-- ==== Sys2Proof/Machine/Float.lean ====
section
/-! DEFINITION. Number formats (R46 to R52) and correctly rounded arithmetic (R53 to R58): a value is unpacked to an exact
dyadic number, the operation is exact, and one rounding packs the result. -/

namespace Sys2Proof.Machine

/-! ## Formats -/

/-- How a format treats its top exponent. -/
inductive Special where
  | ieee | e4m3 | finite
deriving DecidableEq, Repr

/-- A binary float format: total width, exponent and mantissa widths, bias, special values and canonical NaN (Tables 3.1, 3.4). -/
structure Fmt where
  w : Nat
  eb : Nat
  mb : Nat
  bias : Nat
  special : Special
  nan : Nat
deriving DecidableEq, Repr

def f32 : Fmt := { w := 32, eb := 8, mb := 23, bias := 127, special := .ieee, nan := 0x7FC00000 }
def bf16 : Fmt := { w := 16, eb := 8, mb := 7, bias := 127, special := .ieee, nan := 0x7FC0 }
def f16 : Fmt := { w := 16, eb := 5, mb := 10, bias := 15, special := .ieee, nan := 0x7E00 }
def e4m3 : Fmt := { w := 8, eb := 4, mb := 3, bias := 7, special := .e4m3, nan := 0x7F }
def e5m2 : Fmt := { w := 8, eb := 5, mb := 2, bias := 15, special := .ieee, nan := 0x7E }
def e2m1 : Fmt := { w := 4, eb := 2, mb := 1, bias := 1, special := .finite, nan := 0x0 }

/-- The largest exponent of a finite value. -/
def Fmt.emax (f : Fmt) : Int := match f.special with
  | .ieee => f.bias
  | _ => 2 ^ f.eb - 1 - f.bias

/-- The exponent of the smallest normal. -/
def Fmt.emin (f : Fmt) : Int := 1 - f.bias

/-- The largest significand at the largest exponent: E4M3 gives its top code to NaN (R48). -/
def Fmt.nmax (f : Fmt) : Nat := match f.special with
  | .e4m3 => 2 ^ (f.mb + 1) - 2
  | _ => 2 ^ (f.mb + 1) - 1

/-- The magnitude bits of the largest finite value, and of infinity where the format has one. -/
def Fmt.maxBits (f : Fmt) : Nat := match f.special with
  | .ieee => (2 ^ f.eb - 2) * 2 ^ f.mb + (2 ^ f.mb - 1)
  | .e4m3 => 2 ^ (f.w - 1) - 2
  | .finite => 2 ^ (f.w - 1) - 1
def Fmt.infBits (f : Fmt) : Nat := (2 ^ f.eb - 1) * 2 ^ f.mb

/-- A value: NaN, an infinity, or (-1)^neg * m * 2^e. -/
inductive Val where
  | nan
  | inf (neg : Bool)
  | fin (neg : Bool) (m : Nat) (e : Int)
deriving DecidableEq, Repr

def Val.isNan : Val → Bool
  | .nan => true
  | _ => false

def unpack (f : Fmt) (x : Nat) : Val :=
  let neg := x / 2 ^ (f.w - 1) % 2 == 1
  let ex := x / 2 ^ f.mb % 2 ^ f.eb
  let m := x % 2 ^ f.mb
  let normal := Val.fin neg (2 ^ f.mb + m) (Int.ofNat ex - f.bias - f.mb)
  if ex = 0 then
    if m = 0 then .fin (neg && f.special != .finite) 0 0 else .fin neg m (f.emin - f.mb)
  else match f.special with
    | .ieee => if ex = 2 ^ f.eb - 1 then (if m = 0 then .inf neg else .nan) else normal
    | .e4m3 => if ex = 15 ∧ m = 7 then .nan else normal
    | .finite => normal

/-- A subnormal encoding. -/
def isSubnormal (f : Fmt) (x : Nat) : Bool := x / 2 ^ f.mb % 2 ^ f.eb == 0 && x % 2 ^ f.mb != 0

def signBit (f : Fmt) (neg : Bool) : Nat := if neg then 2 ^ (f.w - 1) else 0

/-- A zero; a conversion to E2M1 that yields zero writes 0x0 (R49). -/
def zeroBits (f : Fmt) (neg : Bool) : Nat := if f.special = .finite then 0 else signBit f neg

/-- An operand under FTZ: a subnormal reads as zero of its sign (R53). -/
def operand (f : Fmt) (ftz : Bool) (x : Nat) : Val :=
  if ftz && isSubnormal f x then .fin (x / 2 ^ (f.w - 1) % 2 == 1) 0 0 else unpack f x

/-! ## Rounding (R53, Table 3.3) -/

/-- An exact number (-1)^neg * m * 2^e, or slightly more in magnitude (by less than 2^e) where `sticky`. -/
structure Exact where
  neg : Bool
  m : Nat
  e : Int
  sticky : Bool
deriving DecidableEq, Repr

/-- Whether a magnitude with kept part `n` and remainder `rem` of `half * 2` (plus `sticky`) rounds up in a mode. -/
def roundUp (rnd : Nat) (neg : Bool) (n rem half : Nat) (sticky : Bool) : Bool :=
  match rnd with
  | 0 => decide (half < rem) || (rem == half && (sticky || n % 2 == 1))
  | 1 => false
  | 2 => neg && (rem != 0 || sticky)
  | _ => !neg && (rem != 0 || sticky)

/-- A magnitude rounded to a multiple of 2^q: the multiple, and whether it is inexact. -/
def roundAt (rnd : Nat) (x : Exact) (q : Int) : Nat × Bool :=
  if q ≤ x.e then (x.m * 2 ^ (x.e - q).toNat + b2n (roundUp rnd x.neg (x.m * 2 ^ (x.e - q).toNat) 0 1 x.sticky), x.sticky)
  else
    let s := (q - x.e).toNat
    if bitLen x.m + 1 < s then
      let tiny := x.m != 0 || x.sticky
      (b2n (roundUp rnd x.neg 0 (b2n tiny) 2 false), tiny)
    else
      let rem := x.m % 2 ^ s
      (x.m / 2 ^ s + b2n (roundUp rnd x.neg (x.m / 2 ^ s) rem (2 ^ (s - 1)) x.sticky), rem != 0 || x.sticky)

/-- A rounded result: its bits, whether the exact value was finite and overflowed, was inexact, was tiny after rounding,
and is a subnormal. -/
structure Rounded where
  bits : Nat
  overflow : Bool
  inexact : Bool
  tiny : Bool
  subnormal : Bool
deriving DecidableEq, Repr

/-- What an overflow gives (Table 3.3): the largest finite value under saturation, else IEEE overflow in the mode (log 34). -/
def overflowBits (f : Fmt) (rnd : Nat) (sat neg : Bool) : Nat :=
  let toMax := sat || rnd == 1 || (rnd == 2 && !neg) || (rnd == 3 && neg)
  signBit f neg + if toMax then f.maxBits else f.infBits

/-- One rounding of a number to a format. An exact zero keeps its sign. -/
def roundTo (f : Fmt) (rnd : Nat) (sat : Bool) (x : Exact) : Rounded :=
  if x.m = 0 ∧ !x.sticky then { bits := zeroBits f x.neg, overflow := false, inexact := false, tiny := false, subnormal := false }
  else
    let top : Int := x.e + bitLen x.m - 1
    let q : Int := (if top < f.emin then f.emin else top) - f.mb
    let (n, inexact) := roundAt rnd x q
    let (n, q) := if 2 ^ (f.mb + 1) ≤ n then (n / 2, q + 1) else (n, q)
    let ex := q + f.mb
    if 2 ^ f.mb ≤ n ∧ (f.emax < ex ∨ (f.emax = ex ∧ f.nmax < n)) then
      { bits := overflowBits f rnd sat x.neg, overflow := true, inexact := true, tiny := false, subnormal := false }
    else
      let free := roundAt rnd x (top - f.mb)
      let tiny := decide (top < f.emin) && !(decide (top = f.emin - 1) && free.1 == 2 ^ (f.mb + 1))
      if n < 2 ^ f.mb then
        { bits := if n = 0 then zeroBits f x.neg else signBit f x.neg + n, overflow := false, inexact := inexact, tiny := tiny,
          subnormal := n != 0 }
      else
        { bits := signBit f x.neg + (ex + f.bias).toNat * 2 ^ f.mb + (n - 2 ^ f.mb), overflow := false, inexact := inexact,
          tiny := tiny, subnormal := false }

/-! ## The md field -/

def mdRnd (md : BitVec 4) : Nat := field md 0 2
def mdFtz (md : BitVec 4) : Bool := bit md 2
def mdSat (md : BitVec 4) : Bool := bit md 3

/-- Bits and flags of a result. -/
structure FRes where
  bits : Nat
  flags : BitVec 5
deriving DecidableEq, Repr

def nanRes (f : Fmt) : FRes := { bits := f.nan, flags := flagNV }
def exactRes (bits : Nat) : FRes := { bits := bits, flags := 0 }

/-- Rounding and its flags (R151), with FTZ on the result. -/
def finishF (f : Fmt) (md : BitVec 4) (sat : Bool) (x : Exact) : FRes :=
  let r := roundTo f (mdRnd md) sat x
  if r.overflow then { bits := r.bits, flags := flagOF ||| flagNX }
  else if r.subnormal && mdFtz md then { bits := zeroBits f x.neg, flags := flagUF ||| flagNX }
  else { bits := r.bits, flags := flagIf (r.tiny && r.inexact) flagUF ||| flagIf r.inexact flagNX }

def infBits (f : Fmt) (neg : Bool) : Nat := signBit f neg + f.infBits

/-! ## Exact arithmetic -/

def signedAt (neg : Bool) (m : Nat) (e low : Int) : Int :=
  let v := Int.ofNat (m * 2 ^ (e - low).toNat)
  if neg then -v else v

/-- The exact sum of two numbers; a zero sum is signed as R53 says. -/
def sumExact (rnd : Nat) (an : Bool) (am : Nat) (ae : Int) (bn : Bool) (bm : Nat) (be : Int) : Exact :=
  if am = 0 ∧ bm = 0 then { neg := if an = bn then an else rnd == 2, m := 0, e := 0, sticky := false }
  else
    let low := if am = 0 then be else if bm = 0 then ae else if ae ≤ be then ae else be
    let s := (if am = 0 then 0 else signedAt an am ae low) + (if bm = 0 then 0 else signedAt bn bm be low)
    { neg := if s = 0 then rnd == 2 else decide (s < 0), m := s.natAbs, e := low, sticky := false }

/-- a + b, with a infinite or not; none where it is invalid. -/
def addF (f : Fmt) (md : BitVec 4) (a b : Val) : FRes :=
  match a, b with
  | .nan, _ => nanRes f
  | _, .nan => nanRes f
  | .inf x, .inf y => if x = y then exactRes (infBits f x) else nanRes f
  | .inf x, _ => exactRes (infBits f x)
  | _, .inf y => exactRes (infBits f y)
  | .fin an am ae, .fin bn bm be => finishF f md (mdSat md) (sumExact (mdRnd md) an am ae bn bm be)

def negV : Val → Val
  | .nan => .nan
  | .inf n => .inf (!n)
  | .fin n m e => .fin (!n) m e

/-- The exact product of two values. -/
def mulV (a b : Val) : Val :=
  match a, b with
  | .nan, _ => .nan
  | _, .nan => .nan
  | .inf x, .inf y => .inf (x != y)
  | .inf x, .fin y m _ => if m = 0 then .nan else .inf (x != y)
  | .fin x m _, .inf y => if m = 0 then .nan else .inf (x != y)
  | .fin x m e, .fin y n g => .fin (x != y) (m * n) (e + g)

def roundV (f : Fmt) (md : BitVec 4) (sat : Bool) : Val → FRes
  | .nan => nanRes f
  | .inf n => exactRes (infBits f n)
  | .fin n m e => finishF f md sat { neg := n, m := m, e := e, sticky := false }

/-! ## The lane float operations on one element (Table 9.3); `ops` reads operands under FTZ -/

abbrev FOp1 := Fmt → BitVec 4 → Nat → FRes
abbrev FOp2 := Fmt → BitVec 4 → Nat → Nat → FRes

- Task to complete: Which lines in the records above include the word "false"? Copy them out.

- Answer to this exercise:
  | _ => false
  | 1 => false
      (b2n (roundUp rnd x.neg 0 (b2n tiny) 2 false), tiny)
  if x.m = 0 ∧ !x.sticky then { bits := zeroBits f x.neg, overflow := false, inexact := false, tiny := false, subnormal := false }
      { bits := overflowBits f rnd sat x.neg, overflow := true, inexact := true, tiny := false, subnormal := false }
        { bits := if n = 0 then zeroBits f x.neg else signBit f x.neg + n, overflow := false, inexact := inexact, tiny := tiny,
        { bits := signBit f x.neg + (ex + f.bias).toNat * 2 ^ f.mb + (n - 2 ^ f.mb), overflow := false, inexact := inexact,
          tiny := tiny, subnormal := false }
  if am = 0 ∧ bm = 0 then { neg := if an = bn then an else rnd == 2, m := 0, e := 0, sticky := false }
    { neg := if s = 0 then rnd == 2 else decide (s < 0), m := s.natAbs, e := low, sticky := false }
  | .fin n m e => finishF f md sat { neg := n, m := m, e := e, sticky := false }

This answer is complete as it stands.